Reproduce exactly the lines below from the one containing "theorem Lease.forbids_iff (l" through the one containing "((l.kind = .shared", including both, and nothing else.

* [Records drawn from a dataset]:
<<<<

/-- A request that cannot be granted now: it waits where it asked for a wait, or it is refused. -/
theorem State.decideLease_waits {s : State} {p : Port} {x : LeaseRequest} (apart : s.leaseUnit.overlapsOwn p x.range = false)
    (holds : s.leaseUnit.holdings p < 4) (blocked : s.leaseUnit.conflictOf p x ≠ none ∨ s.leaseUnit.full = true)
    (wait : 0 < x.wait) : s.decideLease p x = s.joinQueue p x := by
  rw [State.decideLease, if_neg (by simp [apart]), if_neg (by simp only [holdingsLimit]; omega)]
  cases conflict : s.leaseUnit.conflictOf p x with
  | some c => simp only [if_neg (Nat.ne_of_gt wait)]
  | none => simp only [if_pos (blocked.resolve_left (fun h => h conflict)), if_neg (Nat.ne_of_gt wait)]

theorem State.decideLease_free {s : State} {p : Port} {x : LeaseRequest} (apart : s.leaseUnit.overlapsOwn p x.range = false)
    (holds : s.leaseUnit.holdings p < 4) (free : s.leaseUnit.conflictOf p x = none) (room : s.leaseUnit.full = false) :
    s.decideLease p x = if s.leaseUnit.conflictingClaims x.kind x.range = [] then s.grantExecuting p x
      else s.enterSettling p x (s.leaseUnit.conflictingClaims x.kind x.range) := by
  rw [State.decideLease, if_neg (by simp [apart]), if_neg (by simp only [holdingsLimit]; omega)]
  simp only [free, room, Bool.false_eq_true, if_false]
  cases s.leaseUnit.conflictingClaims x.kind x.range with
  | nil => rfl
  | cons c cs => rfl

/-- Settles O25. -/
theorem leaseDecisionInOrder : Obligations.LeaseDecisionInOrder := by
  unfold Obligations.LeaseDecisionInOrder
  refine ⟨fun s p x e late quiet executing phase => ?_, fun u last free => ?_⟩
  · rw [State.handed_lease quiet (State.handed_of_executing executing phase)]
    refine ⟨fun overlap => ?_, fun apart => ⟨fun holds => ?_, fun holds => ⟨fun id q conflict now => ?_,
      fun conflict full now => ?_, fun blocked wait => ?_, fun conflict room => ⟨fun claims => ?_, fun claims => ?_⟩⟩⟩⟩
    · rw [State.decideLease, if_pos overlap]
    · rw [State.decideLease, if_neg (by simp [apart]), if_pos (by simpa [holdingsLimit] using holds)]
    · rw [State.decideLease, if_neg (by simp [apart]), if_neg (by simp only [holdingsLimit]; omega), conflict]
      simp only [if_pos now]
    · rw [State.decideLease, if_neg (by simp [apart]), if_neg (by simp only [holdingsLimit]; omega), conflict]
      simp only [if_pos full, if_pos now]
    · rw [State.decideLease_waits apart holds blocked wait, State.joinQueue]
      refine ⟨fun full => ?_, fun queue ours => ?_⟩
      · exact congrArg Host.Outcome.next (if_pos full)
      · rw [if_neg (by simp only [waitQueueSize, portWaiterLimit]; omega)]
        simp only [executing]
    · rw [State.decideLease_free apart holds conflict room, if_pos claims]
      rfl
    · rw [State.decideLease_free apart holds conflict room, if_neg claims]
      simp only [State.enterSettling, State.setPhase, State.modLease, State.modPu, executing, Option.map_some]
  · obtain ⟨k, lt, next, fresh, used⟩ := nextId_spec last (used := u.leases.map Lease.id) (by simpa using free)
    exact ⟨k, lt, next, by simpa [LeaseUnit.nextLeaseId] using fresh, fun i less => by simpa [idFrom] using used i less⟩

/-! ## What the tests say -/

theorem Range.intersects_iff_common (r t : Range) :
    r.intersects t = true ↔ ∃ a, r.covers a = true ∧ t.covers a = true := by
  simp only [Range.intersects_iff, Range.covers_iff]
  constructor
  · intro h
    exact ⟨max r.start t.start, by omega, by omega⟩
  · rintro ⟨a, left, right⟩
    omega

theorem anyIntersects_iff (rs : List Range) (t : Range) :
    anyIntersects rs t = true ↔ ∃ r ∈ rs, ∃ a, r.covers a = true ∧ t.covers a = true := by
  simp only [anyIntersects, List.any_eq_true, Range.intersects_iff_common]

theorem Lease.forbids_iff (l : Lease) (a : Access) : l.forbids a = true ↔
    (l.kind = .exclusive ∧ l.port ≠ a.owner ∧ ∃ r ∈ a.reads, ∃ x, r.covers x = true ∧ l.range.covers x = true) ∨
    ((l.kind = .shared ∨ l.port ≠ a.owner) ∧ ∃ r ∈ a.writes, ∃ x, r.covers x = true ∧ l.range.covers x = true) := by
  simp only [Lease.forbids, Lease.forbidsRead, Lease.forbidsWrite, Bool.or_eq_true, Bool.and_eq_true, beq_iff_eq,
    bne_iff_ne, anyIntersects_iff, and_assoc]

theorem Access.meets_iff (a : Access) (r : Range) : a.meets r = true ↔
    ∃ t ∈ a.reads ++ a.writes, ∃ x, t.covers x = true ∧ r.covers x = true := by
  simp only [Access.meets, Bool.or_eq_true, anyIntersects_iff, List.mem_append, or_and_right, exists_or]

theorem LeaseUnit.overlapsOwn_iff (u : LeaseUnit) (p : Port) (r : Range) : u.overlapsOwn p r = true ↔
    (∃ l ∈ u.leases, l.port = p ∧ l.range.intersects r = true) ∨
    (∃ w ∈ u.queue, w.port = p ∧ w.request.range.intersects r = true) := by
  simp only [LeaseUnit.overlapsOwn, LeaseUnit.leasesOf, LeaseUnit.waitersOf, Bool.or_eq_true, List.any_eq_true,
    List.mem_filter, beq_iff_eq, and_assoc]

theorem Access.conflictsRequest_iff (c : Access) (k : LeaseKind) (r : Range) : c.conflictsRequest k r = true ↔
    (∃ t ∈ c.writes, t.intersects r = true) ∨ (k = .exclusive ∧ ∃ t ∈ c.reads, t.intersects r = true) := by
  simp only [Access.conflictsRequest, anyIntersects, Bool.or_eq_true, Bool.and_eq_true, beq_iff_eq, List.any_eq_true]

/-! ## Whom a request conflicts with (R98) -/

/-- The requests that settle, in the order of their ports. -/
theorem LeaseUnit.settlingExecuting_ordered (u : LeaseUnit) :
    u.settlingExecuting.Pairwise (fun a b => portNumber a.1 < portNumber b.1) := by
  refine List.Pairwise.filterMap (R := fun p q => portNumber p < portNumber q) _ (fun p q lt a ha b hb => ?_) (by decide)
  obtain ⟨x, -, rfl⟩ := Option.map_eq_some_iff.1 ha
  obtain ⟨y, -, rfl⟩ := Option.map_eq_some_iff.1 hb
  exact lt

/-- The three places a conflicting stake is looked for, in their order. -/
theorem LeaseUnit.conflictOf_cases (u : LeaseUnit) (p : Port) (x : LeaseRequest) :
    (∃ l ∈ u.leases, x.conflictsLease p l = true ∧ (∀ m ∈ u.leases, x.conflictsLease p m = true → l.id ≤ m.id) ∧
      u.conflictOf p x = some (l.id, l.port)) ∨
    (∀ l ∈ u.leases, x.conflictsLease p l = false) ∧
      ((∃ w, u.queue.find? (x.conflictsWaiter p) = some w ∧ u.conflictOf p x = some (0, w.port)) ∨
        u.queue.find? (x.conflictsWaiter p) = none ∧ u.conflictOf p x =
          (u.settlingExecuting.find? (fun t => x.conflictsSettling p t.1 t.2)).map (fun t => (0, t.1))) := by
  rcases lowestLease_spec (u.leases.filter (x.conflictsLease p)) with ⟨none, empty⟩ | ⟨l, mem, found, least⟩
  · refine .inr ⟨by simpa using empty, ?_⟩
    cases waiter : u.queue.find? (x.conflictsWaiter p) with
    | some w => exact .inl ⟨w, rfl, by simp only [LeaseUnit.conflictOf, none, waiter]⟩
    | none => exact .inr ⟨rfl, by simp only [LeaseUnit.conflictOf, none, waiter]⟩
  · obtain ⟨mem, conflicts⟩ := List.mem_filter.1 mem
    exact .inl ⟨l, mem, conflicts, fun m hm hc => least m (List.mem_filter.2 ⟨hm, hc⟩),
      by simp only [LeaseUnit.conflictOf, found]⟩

>>>>

* [ANSWER AREA]:
theorem Lease.forbids_iff (l : Lease) (a : Access) : l.forbids a = true ↔
    (l.kind = .exclusive ∧ l.port ≠ a.owner ∧ ∃ r ∈ a.reads, ∃ x, r.covers x = true ∧ l.range.covers x = true) ∨
    ((l.kind = .shared ∨ l.port ≠ a.owner) ∧ ∃ r ∈ a.writes, ∃ x, r.covers x = true ∧ l.range.covers x = true) := by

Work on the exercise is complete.